[[ Data for review open ]]
/-- R316: `ipc()` is the exact quotient, and undefined at 0 cycles; `fault()` is the code of R302. -/
def Obligations.StatusQueries : Prop :=
  ∀ s : State,
    (s.clockCycles = 0 → hostIpc s = none)
    ∧ (0 < s.clockCycles → ∃ q : Rat, hostIpc s = some q
        ∧ q * s.clockCycles = s.instructionsExecuted)
    ∧ hostCycles s = s.clockCycles ∧ hostStalls s = s.stalls
    ∧ hostInstructions s = s.instructionsExecuted ∧ hostHalted s = s.halted
    ∧ (s.fault = none → hostFault s = 0)
    ∧ (s.fault = some .illegalInstruction → hostFault s = 1)
    ∧ (s.fault = some .fetchOutOfRange → hostFault s = 2)
    ∧ (s.fault = some .dataOutOfBounds → hostFault s = 3)
    ∧ (s.fault = some .noUnitOfType → hostFault s = 4)
    ∧ (s.fault = some .divideByZero → hostFault s = 5)
    ∧ (s.fault = some .divideOverflow → hostFault s = 6)
end

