/-! ### `setF` -/

@[simp] theorem State.setF_x (s : State) (i : RegIdx) (v : Word) : (s.setF i v).x = s.x := rfl
@[simp] theorem State.setF_f (s : State) (i : RegIdx) (v : Word) : (s.setF i v).f = s.f.set i.toNat v i.isLt := rfl
@[simp] theorem State.setF_pc (s : State) (i : RegIdx) (v : Word) : (s.setF i v).pc = s.pc := rfl
@[simp] theorem State.setF_ifId (s : State) (i : RegIdx) (v : Word) : (s.setF i v).ifId = s.ifId := rfl
@[simp] theorem State.setF_idEx (s : State) (i : RegIdx) (v : Word) : (s.setF i v).idEx = s.idEx := rfl
@[simp] theorem State.setF_exMem (s : State) (i : RegIdx) (v : Word) : (s.setF i v).exMem = s.exMem := rfl
@[simp] theorem State.setF_memWb (s : State) (i : RegIdx) (v : Word) : (s.setF i v).memWb = s.memWb := rfl
@[simp] theorem State.setF_units (s : State) (i : RegIdx) (v : Word) : (s.setF i v).units = s.units := rfl
@[simp] theorem State.setF_clockCycles (s : State) (i : RegIdx) (v : Word) : (s.setF i v).clockCycles = s.clockCycles := rfl
@[simp] theorem State.setF_stalls (s : State) (i : RegIdx) (v : Word) : (s.setF i v).stalls = s.stalls := rfl
@[simp] theorem State.setF_instructionsExecuted (s : State) (i : RegIdx) (v : Word) : (s.setF i v).instructionsExecuted = s.instructionsExecuted := rfl
@[simp] theorem State.setF_fetchHalted (s : State) (i : RegIdx) (v : Word) : (s.setF i v).fetchHalted = s.fetchHalted := rfl
@[simp] theorem State.setF_halted (s : State) (i : RegIdx) (v : Word) : (s.setF i v).halted = s.halted := rfl
@[simp] theorem State.setF_fault (s : State) (i : RegIdx) (v : Word) : (s.setF i v).fault = s.fault := rfl
@[simp] theorem State.setF_configRegs (s : State) (i : RegIdx) (v : Word) : (s.setF i v).configRegs = s.configRegs := rfl
@[simp] theorem State.setF_config (s : State) (i : RegIdx) (v : Word) : (s.setF i v).config = s.config := rfl
@[simp] theorem State.setF_limits (s : State) (i : RegIdx) (v : Word) : (s.setF i v).limits = s.limits := rfl
@[simp] theorem State.setF_program (s : State) (i : RegIdx) (v : Word) : (s.setF i v).program = s.program := rfl
@[simp] theorem State.setF_dm (s : State) (i : RegIdx) (v : Word) : (s.setF i v).dm = s.dm := rfl
@[simp] theorem State.setF_wires (s : State) (i : RegIdx) (v : Word) : (s.setF i v).wires = s.wires := rfl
[[ Data for review closed ]]
Assigned task >>
Start with the line above that contains "v).x = s.x := rfl" and stop after the line that contains "s.program := rfl". Output those lines exactly, and only those.

Response >>
@[simp] theorem State.setF_x (s : State) (i : RegIdx) (v : Word) : (s.setF i v).x = s.x := rfl
@[simp] theorem State.setF_f (s : State) (i : RegIdx) (v : Word) : (s.setF i v).f = s.f.set i.toNat v i.isLt := rfl
@[simp] theorem State.setF_pc (s : State) (i : RegIdx) (v : Word) : (s.setF i v).pc = s.pc := rfl
@[simp] theorem State.setF_ifId (s : State) (i : RegIdx) (v : Word) : (s.setF i v).ifId = s.ifId := rfl
@[simp] theorem State.setF_idEx (s : State) (i : RegIdx) (v : Word) : (s.setF i v).idEx = s.idEx := rfl
@[simp] theorem State.setF_exMem (s : State) (i : RegIdx) (v : Word) : (s.setF i v).exMem = s.exMem := rfl
@[simp] theorem State.setF_memWb (s : State) (i : RegIdx) (v : Word) : (s.setF i v).memWb = s.memWb := rfl
@[simp] theorem State.setF_units (s : State) (i : RegIdx) (v : Word) : (s.setF i v).units = s.units := rfl
@[simp] theorem State.setF_clockCycles (s : State) (i : RegIdx) (v : Word) : (s.setF i v).clockCycles = s.clockCycles := rfl
@[simp] theorem State.setF_stalls (s : State) (i : RegIdx) (v : Word) : (s.setF i v).stalls = s.stalls := rfl
@[simp] theorem State.setF_instructionsExecuted (s : State) (i : RegIdx) (v : Word) : (s.setF i v).instructionsExecuted = s.instructionsExecuted := rfl
@[simp] theorem State.setF_fetchHalted (s : State) (i : RegIdx) (v : Word) : (s.setF i v).fetchHalted = s.fetchHalted := rfl
@[simp] theorem State.setF_halted (s : State) (i : RegIdx) (v : Word) : (s.setF i v).halted = s.halted := rfl
@[simp] theorem State.setF_fault (s : State) (i : RegIdx) (v : Word) : (s.setF i v).fault = s.fault := rfl
@[simp] theorem State.setF_configRegs (s : State) (i : RegIdx) (v : Word) : (s.setF i v).configRegs = s.configRegs := rfl
@[simp] theorem State.setF_config (s : State) (i : RegIdx) (v : Word) : (s.setF i v).config = s.config := rfl
@[simp] theorem State.setF_limits (s : State) (i : RegIdx) (v : Word) : (s.setF i v).limits = s.limits := rfl
@[simp] theorem State.setF_program (s : State) (i : RegIdx) (v : Word) : (s.setF i v).program = s.program := rfl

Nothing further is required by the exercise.